We’re diving into the bankruptcy code! §362 is the automatic stay provision. This pauses individual creditor efforts to collect debts; instead, everyone uses the bankruptcy procedures. §542 is the turnover provision. This transfers property to the trustee, disgorging the debtor and any preferential transferees. Under a Chapter 7 bankruptcy, the idea is that the trustee will gather up what they can and then dole out what’s available. Under Chapter 13, the debtor keeps their property and makes payments toward a court-approved repayment plan. Chapter 13 is only available if the debtor has “regular income.” (11 USC § 109(e))

So, hypothetically, what happens if someone needs their car to commute to work in order to maintain their employment to meet the terms of their Chapter 13 repayment plan? Sonia highlights just this type of situation with respondent George Peake:

Before the City seized his car, Peake relied on his 200,000-mile 2007 Lincoln MKZ to travel 45 miles each day from his home on the South Side of Chicago to his job in Joliet, Illinois. In June 2018, when the City impounded Peake’s car for unpaid parking and red-light tickets, the vehicle was worth just around $4,300 (and was already serving as collateral for a roughly $7,300 debt). Without his car, Peake had to pay for rides to Joliet. He filed for bankruptcy, hoping to recover his vehicle and repay his $5,393.27 debt to the City through a Chapter 13 plan. The City, however, refused to return the car until either Peake paid $1,250 upfront or after the court confirmed Peake’s bankruptcy plan. As a result, Peake’s car remained in the City’s possession for months. By denying Peake access to the vehicle he needed to commute to work, the City jeopardized Peake’s ability to make payments to all his creditors, the City included. Surely, Peake’s vehicle would have been more valuable in the hands of its owner than parked in the City’s impound lot.

George drives an older, high mileage vehicle that has already been collateralized. Also, he owes Chicago over $5K… from parking tickets? How? Having bus commuted over 60 miles away, it can take forever and be cost prohibitive without employer/institutional supplementation (thanks, Metro). Hopefully, George was able ride share with a colleague. But what is Chicago even hoping for? George’s car was already collateral for a different debt!

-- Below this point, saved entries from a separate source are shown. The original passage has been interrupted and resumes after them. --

/-- Every `feed` returns one result (R113), and after it the decoder is inside a command if the result is `Buffered` and at
a boundary otherwise: R25 and R121, inferences that the spec marks as its own, from R112, R114, R119 and R120. -/
def Obligations.FeedReturnsOneResultAndStaysAligned : Prop :=
  ∀ (s t : State) (b : Byte), s.decoderOk → feed b s = .next t →
    ∃ r, t.results = s.results ++ [r] ∧
      (r = .buffered → t.insideCommand ∧ t.out = s.out) ∧ (r ≠ .buffered → t.atBoundary)

/-- `enqueue` of two sequences in one is `enqueue` of the first and then of the second (R124), from every state. -/
def Obligations.EnqueueOfAppendIsTwoEnqueues : Prop :=
  ∀ (s : State) (a b : List Byte), enqueue (a ++ b) s = Spec.andThen (enqueue a s) (enqueue b)

/-- What one `enqueue` does, to which the statement before reduces every other (R124): of no bytes, nothing; of one byte, what
`feed` of it does, its result handed back unless it is `Buffered`; and one that ends inside a command, begun at a command
boundary, leaves that command buffered, hands back nothing and emits nothing. -/
def Obligations.EnqueueOfOneByteIsFeedWithoutBuffered : Prop :=
  (∀ s : State, enqueue [] s = .next s) ∧
  (∀ (s : State) (b : Byte), enqueue [b] s = Spec.andThen (feed b s) fun t =>
    .next { t with results := s.results ++ Spec.handedBack (t.results.drop s.results.length) }) ∧
  (∀ (s : State) (op : Byte) (n : Nat) (ops : List Byte), s.atBoundary → isControl op = true →
    controlCount s.params.ctrlExt op = some n → ops.length < n →
    enqueue (op :: ops) s = .next { s with
      stage := .operand, req := BitVec.ofNat 4 n, curOp := op, cnt := BitVec.ofNat 4 ops.length
      opbuf := Spec.fill s.opbuf 0 ops })

/-- R125: `cancel` brings the decoder back to stage `OPCODE` and changes nothing else; at a boundary it changes nothing. -/
def Obligations.CancelDropsThePartialCommand : Prop :=
  ∀ (s : State) (rest : List HostOp), s.input = .cancel :: rest →
    step s = .next { s with input := rest, stage := .opcode, req := 1, cnt := 0 } ∧
      (s.atBoundary → step s = .next { s with input := rest })

/-- A command that was begun, and cancelled before its last operand byte, leaves no trace but the contents of `cur_op` and
`opbuf` and its `Buffered` results (R125, R353). -/
def Obligations.CancelledCommandHasNoEffect : Prop :=
  ∀ (s t : State) (op : Byte) (ops : List Byte), s.atBoundary → ops.length < operandCount s.params.ctrlExt op →
    feedAll (op :: ops) s = .next t →
    ∃ u, cancel t = .next u ∧ u.atBoundary ∧
      u = { s with curOp := u.curOp, opbuf := u.opbuf, results := u.results }

/-- R340, R341: the host's reset gives every register of the session its reset value and emits nothing. What it puts into
`opbuf` and into the palette above `2^bpp` is the model's choice (log entries 3 and 5), and so is that it keeps the input
stream and the record (log entry 14). -/
def Obligations.HostResetGivesTheResetState : Prop :=
  ∀ (s : State) (rest : List HostOp), s.input = .reset :: rest →
    ∃ t, step s = .next t ∧ t.out = s.out ∧ t.results = s.results ∧ t.input = rest ∧
      { t with input := [], out := [], results := [], tick := 0 } = State.resetWith s.params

Drivers in low-income communities across the country face similar vicious cycles: A driver is assessed a fine she cannot immediately pay; the balance balloons as late fees accrue; the local government seizes the driver’s vehicle, adding impounding and storage fees to the growing debt; and the driver, now without reliable transportation to and from work, finds it all but impossible to repay her debt and recover her vehicle. Such drivers may turn to Chapter 13 bankruptcy for a “fresh start.” But without their vehicles, many debtors quickly find themselves unable to make their Chapter 13 payments. The cycle thus continues, disproportionately burdening communities of color . . . and interfering not only with debtors’ ability to earn an income and pay their creditors but also with their access to childcare, groceries, medical appointments, and other necessities.

This is the part where we can all express our shock and horror that there is a disparate impact, that racism and white supremacy play a central role. Thankfully, people have already pointed this out in investigative reporting and there are tools available like Do Not Pay and Upsolve that may reduce the barriers to contesting tickets and tackling the administrative procedures. And in typical John Oliver fashion, he talked about this issue IN 2015!